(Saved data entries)
::::::::::

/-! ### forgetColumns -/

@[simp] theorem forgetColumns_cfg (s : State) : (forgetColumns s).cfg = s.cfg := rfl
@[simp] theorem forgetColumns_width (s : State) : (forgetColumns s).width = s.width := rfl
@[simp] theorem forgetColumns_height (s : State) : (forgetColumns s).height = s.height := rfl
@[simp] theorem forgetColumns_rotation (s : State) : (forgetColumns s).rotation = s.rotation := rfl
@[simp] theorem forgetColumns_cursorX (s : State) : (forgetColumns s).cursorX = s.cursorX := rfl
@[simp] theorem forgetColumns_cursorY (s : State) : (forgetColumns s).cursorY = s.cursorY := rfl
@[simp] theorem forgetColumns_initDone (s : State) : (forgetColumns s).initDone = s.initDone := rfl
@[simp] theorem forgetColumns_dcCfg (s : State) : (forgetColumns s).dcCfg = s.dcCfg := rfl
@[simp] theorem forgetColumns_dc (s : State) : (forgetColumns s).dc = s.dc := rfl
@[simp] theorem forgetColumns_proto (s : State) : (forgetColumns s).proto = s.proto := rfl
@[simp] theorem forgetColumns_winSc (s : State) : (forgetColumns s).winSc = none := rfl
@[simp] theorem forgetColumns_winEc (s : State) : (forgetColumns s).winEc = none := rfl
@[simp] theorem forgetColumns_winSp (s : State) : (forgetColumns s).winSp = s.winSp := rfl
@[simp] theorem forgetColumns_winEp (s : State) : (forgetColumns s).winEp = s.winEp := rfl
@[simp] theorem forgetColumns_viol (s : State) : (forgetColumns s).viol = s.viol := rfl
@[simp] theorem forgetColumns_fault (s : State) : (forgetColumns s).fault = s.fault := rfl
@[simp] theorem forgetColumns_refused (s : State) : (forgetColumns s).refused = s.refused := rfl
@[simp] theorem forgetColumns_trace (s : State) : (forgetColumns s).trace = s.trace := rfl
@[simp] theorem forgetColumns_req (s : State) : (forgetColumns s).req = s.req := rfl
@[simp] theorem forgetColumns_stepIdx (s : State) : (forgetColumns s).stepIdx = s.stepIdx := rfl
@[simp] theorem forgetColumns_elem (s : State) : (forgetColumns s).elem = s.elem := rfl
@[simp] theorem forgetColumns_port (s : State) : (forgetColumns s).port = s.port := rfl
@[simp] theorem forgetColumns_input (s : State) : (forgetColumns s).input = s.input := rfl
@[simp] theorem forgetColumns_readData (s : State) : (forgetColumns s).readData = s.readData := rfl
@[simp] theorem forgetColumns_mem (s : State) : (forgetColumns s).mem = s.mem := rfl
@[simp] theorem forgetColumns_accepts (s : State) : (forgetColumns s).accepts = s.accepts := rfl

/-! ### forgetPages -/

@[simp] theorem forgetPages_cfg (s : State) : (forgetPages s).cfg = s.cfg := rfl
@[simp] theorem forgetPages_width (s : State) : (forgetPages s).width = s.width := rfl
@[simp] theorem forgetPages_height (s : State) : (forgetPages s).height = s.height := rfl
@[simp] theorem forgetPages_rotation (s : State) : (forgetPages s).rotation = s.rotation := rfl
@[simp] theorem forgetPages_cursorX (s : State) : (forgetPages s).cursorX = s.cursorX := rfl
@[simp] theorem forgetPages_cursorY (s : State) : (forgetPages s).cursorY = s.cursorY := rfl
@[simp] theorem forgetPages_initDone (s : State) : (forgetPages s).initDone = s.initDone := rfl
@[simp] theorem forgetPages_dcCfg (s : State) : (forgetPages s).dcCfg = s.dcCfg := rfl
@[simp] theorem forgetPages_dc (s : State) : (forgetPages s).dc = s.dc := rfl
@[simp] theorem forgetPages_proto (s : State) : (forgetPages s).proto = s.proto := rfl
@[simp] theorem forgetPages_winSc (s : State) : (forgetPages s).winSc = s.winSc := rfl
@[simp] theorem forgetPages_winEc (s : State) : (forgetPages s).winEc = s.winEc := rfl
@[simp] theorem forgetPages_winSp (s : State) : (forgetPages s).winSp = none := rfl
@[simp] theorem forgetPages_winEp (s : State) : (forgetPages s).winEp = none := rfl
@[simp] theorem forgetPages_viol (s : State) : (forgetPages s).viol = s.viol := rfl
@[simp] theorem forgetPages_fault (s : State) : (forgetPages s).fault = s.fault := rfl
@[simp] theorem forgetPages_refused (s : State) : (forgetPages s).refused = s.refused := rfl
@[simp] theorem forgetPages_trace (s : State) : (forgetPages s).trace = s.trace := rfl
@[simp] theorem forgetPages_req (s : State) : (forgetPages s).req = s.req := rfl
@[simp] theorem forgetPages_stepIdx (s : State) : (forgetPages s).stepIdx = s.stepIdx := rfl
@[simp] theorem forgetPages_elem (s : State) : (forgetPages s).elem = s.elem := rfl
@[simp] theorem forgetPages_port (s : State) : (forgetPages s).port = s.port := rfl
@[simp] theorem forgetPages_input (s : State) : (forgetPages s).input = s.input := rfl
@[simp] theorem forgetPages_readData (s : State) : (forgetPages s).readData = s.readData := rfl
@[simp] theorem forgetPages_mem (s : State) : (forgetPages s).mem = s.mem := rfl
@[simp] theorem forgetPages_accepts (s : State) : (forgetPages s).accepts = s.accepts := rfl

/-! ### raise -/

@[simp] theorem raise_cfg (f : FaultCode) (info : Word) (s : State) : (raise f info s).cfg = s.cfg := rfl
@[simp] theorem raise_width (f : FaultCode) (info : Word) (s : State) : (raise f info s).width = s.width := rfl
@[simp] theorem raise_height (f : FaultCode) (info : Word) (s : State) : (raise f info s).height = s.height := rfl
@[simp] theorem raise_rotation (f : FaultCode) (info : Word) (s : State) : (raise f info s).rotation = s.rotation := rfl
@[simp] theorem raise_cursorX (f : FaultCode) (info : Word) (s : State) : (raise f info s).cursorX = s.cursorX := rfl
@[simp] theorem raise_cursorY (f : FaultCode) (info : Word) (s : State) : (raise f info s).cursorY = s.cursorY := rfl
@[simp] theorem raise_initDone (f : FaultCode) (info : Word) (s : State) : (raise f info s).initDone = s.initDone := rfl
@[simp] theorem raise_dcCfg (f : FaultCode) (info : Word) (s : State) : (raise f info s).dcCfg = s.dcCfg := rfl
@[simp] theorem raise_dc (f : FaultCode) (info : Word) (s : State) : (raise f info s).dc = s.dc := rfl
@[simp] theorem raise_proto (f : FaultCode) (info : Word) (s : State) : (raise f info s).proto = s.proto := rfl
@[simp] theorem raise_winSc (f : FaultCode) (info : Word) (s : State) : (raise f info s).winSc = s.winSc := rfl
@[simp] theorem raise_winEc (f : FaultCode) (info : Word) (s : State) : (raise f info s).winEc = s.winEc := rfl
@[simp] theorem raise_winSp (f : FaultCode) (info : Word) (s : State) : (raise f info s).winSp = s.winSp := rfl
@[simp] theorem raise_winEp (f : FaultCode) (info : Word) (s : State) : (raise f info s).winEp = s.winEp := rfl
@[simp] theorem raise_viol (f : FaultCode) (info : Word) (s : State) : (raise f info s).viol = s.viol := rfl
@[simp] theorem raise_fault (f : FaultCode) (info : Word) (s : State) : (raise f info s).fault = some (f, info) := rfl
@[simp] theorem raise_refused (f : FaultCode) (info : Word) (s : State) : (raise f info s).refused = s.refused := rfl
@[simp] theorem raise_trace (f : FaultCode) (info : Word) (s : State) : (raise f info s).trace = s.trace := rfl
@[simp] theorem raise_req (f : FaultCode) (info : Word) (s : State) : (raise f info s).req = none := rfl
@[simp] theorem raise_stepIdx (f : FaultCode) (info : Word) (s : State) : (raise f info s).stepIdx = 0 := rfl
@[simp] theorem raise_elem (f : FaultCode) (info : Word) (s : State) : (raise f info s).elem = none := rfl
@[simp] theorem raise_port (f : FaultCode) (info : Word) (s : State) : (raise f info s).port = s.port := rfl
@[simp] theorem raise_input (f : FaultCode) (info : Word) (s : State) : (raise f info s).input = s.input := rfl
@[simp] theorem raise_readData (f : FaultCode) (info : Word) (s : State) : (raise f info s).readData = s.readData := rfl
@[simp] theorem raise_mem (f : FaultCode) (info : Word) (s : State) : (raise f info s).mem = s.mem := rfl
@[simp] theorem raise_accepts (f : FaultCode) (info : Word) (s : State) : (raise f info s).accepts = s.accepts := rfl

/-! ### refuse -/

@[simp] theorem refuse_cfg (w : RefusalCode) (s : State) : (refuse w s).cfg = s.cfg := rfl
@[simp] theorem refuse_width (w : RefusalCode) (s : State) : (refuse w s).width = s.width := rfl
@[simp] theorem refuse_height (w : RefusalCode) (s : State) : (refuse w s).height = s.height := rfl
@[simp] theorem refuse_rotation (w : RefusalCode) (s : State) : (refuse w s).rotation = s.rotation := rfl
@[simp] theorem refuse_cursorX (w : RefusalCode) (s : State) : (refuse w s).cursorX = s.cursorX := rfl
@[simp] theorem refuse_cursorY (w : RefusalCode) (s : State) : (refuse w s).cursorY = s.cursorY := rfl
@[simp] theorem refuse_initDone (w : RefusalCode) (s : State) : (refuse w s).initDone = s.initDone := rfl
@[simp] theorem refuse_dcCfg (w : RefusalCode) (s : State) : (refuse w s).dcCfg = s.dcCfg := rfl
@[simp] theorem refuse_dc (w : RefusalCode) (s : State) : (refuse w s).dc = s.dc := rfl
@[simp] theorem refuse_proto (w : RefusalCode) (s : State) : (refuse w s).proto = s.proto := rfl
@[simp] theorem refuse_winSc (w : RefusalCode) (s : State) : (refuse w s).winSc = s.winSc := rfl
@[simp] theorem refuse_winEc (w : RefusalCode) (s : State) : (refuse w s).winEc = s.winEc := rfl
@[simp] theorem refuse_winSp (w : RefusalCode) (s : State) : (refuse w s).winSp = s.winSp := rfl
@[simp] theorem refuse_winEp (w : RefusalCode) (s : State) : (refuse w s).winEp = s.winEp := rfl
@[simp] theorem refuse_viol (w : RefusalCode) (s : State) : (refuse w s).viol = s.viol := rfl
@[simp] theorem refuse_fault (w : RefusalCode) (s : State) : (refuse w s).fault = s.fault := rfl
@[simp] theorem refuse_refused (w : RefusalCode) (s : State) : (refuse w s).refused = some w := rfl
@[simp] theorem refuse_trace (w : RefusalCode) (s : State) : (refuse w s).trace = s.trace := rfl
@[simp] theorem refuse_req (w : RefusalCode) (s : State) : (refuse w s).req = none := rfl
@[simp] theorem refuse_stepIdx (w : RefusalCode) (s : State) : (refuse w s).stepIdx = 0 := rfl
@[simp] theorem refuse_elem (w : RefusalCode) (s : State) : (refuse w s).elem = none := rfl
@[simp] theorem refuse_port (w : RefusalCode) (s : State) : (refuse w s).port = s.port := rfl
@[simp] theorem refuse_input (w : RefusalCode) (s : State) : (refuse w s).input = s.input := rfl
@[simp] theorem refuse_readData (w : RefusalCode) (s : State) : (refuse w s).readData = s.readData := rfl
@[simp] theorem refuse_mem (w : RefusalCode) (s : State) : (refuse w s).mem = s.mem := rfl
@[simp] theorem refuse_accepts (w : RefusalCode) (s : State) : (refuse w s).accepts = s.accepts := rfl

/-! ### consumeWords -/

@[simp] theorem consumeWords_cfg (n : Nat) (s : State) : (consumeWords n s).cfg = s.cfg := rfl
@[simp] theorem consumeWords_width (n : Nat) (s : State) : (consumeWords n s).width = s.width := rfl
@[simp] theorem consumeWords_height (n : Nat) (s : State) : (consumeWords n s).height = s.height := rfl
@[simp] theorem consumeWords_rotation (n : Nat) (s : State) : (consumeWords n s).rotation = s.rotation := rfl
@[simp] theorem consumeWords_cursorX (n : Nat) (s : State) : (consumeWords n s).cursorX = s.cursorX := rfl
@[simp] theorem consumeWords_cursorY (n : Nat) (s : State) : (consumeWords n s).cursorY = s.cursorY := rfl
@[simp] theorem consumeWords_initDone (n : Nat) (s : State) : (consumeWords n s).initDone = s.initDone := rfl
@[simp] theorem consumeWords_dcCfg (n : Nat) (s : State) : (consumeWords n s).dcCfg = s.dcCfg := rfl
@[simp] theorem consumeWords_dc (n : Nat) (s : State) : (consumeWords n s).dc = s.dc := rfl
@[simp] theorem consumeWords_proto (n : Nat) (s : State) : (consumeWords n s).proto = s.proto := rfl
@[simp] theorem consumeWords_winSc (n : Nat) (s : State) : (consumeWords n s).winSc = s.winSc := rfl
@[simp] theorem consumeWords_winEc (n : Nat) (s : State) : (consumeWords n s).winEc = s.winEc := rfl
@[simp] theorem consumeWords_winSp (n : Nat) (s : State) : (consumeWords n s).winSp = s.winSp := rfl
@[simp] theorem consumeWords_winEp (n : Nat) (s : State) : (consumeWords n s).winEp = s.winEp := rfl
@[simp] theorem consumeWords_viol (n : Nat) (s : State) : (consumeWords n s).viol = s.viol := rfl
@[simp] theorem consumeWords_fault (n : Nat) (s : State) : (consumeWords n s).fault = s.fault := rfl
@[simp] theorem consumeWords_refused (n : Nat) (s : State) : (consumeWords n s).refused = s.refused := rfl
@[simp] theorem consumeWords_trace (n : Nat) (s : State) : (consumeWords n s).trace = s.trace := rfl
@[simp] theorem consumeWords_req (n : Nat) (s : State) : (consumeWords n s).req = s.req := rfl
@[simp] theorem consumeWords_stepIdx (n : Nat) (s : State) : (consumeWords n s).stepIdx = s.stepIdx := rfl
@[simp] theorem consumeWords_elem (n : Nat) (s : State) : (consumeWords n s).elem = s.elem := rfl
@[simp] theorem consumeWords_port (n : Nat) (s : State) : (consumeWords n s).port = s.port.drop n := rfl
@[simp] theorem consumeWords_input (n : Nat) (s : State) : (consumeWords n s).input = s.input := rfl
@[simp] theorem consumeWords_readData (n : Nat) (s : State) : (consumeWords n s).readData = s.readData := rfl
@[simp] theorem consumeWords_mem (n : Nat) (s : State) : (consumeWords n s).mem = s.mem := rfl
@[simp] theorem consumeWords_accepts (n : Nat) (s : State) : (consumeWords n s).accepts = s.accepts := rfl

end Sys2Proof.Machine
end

::::::::::

What is required:
In the records above, the line with "(forgetColumns s).cfg = s.cfg := rfl" marks the start and the line with "(forgetColumns s).fault = s.fault := rfl" marks the end; copy that stretch exactly, both lines included, and nothing else.

Worked solution:
@[simp] theorem forgetColumns_cfg (s : State) : (forgetColumns s).cfg = s.cfg := rfl
@[simp] theorem forgetColumns_width (s : State) : (forgetColumns s).width = s.width := rfl
@[simp] theorem forgetColumns_height (s : State) : (forgetColumns s).height = s.height := rfl
@[simp] theorem forgetColumns_rotation (s : State) : (forgetColumns s).rotation = s.rotation := rfl
@[simp] theorem forgetColumns_cursorX (s : State) : (forgetColumns s).cursorX = s.cursorX := rfl
@[simp] theorem forgetColumns_cursorY (s : State) : (forgetColumns s).cursorY = s.cursorY := rfl
@[simp] theorem forgetColumns_initDone (s : State) : (forgetColumns s).initDone = s.initDone := rfl
@[simp] theorem forgetColumns_dcCfg (s : State) : (forgetColumns s).dcCfg = s.dcCfg := rfl
@[simp] theorem forgetColumns_dc (s : State) : (forgetColumns s).dc = s.dc := rfl
@[simp] theorem forgetColumns_proto (s : State) : (forgetColumns s).proto = s.proto := rfl
@[simp] theorem forgetColumns_winSc (s : State) : (forgetColumns s).winSc = none := rfl
@[simp] theorem forgetColumns_winEc (s : State) : (forgetColumns s).winEc = none := rfl
@[simp] theorem forgetColumns_winSp (s : State) : (forgetColumns s).winSp = s.winSp := rfl
@[simp] theorem forgetColumns_winEp (s : State) : (forgetColumns s).winEp = s.winEp := rfl
@[simp] theorem forgetColumns_viol (s : State) : (forgetColumns s).viol = s.viol := rfl
@[simp] theorem forgetColumns_fault (s : State) : (forgetColumns s).fault = s.fault := rfl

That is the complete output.